It is given that farmer requires atleast 12 kg of nitrogen and 12 kg of phosphoric acid for his crops.
The inequations thus formed based on the given information are as follows:
\[\frac{12}{100}x + \frac{4}{100}y \geq 12\]
\[ \Rightarrow 12x + 4y \geq 1200\]
\[ \Rightarrow 3x + y \geq 300 . . . . . \left( 1 \right)\]
Also,
\[\frac{5x}{100} + \frac{5y}{100} \geq 12\]
\[ \Rightarrow 5x + 5y \geq 1200\]
\[ \Rightarrow x + y \geq 240 . . . . . \left( 2 \right)\]
Total cost of the fertilizer Z = ₹ (10x + 8y)

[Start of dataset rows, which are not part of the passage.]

theorem State.rampStep_runState (s : State) :
    s.rampStep.runState = s.runState ∨
      s.rampStep.runState = .on ∧ s.period.toNat - s.cfg.rampStep.toNat ≤ s.cfg.highSpeedThreshold.toNat := by
  rcases lt_or_ge s.cfg.highSpeedThreshold.toNat (satSub s.period s.cfg.rampStep).toNat with hlt | hle
  · exact .inl (by rw [rampStep_of_lt hlt])
  · rw [rampStep_of_le hle]
    rw [satSub_toNat] at hle
    exact .inr ⟨rfl, hle⟩

/-- Settles O29: of the nine shapes, `UPDATE` and the stop procedure alone write the run state. -/
theorem runStateTransitions : Obligations.RunStateTransitions := by
  intro i s t h hne
  cases leaves_of_exec h with
  | idleTick =>
    rw [State.idlePath_eq] at hne
    exact absurd rfl hne
  | runTick =>
    rw [State.runTick_runState] at hne
    exact absurd rfl hne
  | update hi =>
    rw [State.emit_runState] at hne ⊢
    cases hr : s.runState with
    | off =>
      cases hreq : s.startReq with
      | false =>
        rw [State.updateBranch_of_idle (s := s.begin) hr hreq] at hne
        exact absurd rfl hne
      | true =>
        rw [State.updateBranch_of_start (s := s.begin) hr hreq]
        rcases s.begin.started.rampStep_runState with hramp | ⟨hon, hended⟩
        · exact .inl ⟨hi, rfl, rfl, hramp⟩
        · exact .inr (.inl ⟨hi, rfl, rfl, hon, hended⟩)
    | rampUp =>
      rw [State.updateBranch_of_rampUp (s := s.begin) hr] at hne ⊢
      rcases s.begin.rampStep_runState with hsame | ⟨hon, hended⟩
      · exact absurd hsame hne
      · exact .inr (.inr (.inl ⟨hi, rfl, hon, hended⟩))
    | on =>
      rw [State.updateBranch_of_on (s := s.begin) hr, State.onStep_runState] at hne
      exact absurd rfl hne
  | stop hi => exact .inr (.inr (.inr ⟨hi, rfl⟩))
  | request | manual | duty | answer | word => exact absurd rfl hne

/-! ## The control surface -/

/-- Settles O50. -/
theorem startRampOnlyRequests : Obligations.StartRampOnlyRequests :=
  fun _ => ⟨exec_startRamp_of_off, exec_startRamp_of_running⟩

/-- Settles O51: after a stop a `TICK` and an `UPDATE` find the machine in `Off` with no start pending. -/
theorem stopIsImmediate : Obligations.StopIsImmediate := by
  refine fun s => ⟨rfl, fun t ht => ?_⟩
  cases ht
  refine ⟨fun arg => ⟨_, tickInOffAssertsPosture _ arg rfl, ⟨rfl, rfl⟩, rfl⟩, ?_⟩
  exact ⟨_, updateInOffResets _ rfl rfl, rfl, rfl, rfl, rfl⟩

/-- Settles O53: the two saturations as numbers, and the rule of each run state. -/
theorem manualStepsBiasPeriod : Obligations.ManualStepsBiasPeriod := by
  refine fun s => ⟨fun hoff => ⟨exec_manSpdInc_of_off hoff, ?_⟩, fun hramp => ⟨exec_manSpdInc_of_rampUp hramp, ?_⟩,
    fun hon => ⟨satSub s.period s.cfg.manualStep, satAdd s.period s.cfg.manualStep, satSub_toNat .., satAdd_toNat ..,
      exec_manSpdInc_of_on hon, exec_manSpdDec_of_on hon⟩⟩
  · exact exec_manSpdDec_of_not_on (by rw [hoff]; nofun)
  · exact exec_manSpdDec_of_not_on (by rw [hramp]; nofun)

Therefore, the mathematical formulation of the given linear programming problem can be stated as:
Minimize Z = 10x + 8y
Subject to the constraints
3x + y ≥ 300 .....(1)
x + y ≥ 240 .....(2)
x ≥ 0, y ≥ 0 .....(3)
The feasible region determined by constraints (1) to (3) is graphically represented as:
Here, it is seen that the feasible region is unbounded. The values of Z at the corner points of the feasible region are represented in tabular form as:
| Corner Point | Z = 10x + 8y |
| A(0, 300) | Z = 10 × 0 + 8 × 300 = 2400 |
| B(30, 210) | Z = 10 × 30 + 8 × 210 = 1980 |
| C(240, 0) | Z = 10 × 240 + 8 × 0 = 2400 |
The open half plane determined by 10x + 8y < 1980 has no point in common with the feasible region. So, the minimum value of Z is 1980.
The minimum value of Z is 1980, which is obtained at x = 30 and y = 210.
Thus, the minimum requirement of fertilizer of type A will be 30 kg and that of type B will be 210 kg.
Also, the total minimum cost of the fertilisers is ₹ 1980.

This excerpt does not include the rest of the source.